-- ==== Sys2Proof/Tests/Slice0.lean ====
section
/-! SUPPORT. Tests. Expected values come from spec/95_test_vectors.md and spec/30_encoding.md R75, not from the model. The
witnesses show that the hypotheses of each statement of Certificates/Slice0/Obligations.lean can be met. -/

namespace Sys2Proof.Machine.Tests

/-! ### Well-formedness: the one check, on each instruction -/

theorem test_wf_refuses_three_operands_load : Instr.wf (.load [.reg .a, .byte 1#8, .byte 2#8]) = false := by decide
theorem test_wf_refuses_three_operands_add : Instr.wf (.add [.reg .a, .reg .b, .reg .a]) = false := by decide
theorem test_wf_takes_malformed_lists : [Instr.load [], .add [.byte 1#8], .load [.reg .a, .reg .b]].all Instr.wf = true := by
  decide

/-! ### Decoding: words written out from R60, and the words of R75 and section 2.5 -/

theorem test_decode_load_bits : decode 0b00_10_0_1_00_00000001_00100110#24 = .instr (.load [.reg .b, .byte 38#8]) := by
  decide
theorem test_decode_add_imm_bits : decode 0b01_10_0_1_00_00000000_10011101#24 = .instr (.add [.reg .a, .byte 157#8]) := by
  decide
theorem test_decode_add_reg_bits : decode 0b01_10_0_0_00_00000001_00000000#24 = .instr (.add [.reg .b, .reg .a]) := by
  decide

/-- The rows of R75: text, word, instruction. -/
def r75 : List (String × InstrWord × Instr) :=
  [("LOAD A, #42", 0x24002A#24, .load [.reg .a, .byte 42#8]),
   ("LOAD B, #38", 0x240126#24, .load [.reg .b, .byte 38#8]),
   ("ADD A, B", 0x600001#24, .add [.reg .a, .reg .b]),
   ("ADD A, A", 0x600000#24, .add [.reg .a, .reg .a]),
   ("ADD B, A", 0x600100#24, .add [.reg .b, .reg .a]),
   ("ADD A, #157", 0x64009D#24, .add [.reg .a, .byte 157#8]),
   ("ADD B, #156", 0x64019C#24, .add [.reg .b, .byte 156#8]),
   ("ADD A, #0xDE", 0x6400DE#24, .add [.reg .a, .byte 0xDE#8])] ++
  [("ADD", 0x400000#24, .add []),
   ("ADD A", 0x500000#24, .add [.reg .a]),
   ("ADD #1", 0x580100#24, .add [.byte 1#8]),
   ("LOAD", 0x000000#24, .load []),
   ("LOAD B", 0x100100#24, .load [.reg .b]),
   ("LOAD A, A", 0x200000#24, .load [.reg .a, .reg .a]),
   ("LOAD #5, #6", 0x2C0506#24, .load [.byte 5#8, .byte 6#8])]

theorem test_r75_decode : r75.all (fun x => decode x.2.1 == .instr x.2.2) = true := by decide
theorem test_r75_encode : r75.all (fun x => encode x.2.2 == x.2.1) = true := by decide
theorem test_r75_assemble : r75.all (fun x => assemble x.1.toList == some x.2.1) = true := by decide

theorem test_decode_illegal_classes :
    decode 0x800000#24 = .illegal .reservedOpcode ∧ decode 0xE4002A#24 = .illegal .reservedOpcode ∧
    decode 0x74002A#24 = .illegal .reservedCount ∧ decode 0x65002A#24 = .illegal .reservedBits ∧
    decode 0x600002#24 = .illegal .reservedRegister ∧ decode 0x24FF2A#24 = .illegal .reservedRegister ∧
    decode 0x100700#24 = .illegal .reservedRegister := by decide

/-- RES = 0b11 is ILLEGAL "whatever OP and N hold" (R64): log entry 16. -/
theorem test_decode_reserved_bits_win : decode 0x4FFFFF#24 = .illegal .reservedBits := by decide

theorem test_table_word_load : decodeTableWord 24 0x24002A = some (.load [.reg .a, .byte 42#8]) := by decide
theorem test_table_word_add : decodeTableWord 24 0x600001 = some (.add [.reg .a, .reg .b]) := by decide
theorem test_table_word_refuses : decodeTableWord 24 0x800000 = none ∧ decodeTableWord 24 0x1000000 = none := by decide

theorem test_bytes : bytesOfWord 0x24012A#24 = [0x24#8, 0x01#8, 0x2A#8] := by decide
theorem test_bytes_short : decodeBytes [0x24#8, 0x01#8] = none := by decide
□ □ □
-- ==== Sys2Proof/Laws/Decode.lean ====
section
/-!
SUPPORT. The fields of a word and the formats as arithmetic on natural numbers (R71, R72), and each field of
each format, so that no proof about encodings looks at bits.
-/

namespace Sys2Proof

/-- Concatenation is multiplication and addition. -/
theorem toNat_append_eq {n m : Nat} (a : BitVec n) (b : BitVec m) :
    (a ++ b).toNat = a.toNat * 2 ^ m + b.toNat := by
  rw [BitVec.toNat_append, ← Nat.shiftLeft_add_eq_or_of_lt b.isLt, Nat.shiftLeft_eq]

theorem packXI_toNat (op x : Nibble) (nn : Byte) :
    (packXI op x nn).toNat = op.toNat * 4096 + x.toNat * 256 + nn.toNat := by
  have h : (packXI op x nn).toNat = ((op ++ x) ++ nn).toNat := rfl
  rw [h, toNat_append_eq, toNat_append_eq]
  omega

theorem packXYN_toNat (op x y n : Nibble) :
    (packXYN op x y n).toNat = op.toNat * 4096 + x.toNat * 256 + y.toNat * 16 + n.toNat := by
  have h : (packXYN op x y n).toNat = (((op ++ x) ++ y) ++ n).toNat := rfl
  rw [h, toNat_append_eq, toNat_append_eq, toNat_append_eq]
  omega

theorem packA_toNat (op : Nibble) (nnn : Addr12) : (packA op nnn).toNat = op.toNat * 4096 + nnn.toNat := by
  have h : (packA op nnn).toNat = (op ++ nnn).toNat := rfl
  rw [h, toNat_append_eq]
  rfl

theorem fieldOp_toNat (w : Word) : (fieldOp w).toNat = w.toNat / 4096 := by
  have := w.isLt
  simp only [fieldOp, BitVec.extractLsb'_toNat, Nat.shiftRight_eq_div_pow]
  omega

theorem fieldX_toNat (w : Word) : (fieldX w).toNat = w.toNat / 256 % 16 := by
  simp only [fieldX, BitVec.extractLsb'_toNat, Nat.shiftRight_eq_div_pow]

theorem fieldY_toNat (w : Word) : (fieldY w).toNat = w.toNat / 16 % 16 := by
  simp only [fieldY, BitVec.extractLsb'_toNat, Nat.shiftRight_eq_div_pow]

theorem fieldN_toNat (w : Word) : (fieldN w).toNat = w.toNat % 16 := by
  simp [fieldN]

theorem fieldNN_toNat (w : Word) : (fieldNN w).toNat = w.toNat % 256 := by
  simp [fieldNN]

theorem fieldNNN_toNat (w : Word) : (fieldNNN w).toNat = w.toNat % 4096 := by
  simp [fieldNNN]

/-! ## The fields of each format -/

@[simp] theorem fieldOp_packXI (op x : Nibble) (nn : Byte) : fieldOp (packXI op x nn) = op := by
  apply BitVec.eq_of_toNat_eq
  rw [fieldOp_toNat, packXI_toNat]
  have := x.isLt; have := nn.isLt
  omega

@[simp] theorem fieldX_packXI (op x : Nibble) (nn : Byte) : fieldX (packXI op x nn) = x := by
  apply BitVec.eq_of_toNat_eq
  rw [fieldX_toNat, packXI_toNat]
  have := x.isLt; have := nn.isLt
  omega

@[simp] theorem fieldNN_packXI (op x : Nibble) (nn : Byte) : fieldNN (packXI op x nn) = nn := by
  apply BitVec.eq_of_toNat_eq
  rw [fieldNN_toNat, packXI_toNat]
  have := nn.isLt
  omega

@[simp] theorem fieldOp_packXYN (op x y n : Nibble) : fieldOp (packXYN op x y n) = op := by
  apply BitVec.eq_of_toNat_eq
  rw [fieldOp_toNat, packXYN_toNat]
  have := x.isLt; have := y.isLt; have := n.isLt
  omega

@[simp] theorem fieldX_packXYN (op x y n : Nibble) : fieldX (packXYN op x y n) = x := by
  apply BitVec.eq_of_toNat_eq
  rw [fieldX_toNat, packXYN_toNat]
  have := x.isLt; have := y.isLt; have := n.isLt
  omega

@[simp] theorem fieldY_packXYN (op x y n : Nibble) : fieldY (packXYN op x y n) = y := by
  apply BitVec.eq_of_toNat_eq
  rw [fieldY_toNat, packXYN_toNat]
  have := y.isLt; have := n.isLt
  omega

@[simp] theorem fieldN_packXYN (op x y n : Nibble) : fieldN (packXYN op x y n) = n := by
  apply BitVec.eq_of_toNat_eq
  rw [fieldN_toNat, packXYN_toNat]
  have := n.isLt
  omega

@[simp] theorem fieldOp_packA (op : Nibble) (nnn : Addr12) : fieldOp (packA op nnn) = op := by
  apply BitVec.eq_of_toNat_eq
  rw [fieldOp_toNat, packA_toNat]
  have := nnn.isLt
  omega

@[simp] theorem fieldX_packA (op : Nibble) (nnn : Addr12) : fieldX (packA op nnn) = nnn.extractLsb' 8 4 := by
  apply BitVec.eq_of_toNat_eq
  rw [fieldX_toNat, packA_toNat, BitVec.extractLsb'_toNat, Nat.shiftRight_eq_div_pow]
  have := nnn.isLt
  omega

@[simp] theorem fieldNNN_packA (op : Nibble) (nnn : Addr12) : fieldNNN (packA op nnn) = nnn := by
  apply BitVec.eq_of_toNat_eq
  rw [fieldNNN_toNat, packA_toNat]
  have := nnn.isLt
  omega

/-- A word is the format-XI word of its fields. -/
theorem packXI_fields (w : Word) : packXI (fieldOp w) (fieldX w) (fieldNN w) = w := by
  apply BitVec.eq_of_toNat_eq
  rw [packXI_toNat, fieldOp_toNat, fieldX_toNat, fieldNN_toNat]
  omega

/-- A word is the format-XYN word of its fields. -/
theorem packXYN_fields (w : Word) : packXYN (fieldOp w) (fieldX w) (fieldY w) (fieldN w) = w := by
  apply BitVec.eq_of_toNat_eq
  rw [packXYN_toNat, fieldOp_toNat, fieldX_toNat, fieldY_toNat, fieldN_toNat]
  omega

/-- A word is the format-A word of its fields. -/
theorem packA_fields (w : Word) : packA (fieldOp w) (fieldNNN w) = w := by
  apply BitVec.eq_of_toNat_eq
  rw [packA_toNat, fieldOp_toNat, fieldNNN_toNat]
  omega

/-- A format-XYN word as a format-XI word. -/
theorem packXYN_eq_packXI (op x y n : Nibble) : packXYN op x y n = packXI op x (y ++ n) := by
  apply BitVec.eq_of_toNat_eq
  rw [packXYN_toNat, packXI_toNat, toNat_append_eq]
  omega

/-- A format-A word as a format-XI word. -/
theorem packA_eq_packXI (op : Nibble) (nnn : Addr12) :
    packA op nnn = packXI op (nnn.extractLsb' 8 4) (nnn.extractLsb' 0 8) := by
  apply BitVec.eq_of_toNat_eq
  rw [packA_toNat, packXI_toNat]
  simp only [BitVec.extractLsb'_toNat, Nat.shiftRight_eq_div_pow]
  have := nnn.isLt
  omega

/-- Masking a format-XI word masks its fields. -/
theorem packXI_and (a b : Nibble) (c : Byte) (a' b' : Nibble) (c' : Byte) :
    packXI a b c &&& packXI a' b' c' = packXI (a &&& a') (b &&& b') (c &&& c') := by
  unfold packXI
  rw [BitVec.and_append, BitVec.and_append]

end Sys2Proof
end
□ □ □
What you return must be the lines above that run from the line with "theorem fieldN_toNat (w" to the line with "rw [fieldX_toNat, packXYN_toNat]", inclusive, each copied exactly.

theorem fieldN_toNat (w : Word) : (fieldN w).toNat = w.toNat % 16 := by
  simp [fieldN]

theorem fieldNN_toNat (w : Word) : (fieldNN w).toNat = w.toNat % 256 := by
  simp [fieldNN]

theorem fieldNNN_toNat (w : Word) : (fieldNNN w).toNat = w.toNat % 4096 := by
  simp [fieldNNN]

/-! ## The fields of each format -/

@[simp] theorem fieldOp_packXI (op x : Nibble) (nn : Byte) : fieldOp (packXI op x nn) = op := by
  apply BitVec.eq_of_toNat_eq
  rw [fieldOp_toNat, packXI_toNat]
  have := x.isLt; have := nn.isLt
  omega

@[simp] theorem fieldX_packXI (op x : Nibble) (nn : Byte) : fieldX (packXI op x nn) = x := by
  apply BitVec.eq_of_toNat_eq
  rw [fieldX_toNat, packXI_toNat]
  have := x.isLt; have := nn.isLt
  omega

@[simp] theorem fieldNN_packXI (op x : Nibble) (nn : Byte) : fieldNN (packXI op x nn) = nn := by
  apply BitVec.eq_of_toNat_eq
  rw [fieldNN_toNat, packXI_toNat]
  have := nn.isLt
  omega

@[simp] theorem fieldOp_packXYN (op x y n : Nibble) : fieldOp (packXYN op x y n) = op := by
  apply BitVec.eq_of_toNat_eq
  rw [fieldOp_toNat, packXYN_toNat]
  have := x.isLt; have := y.isLt; have := n.isLt
  omega

@[simp] theorem fieldX_packXYN (op x y n : Nibble) : fieldX (packXYN op x y n) = x := by
  apply BitVec.eq_of_toNat_eq
  rw [fieldX_toNat, packXYN_toNat]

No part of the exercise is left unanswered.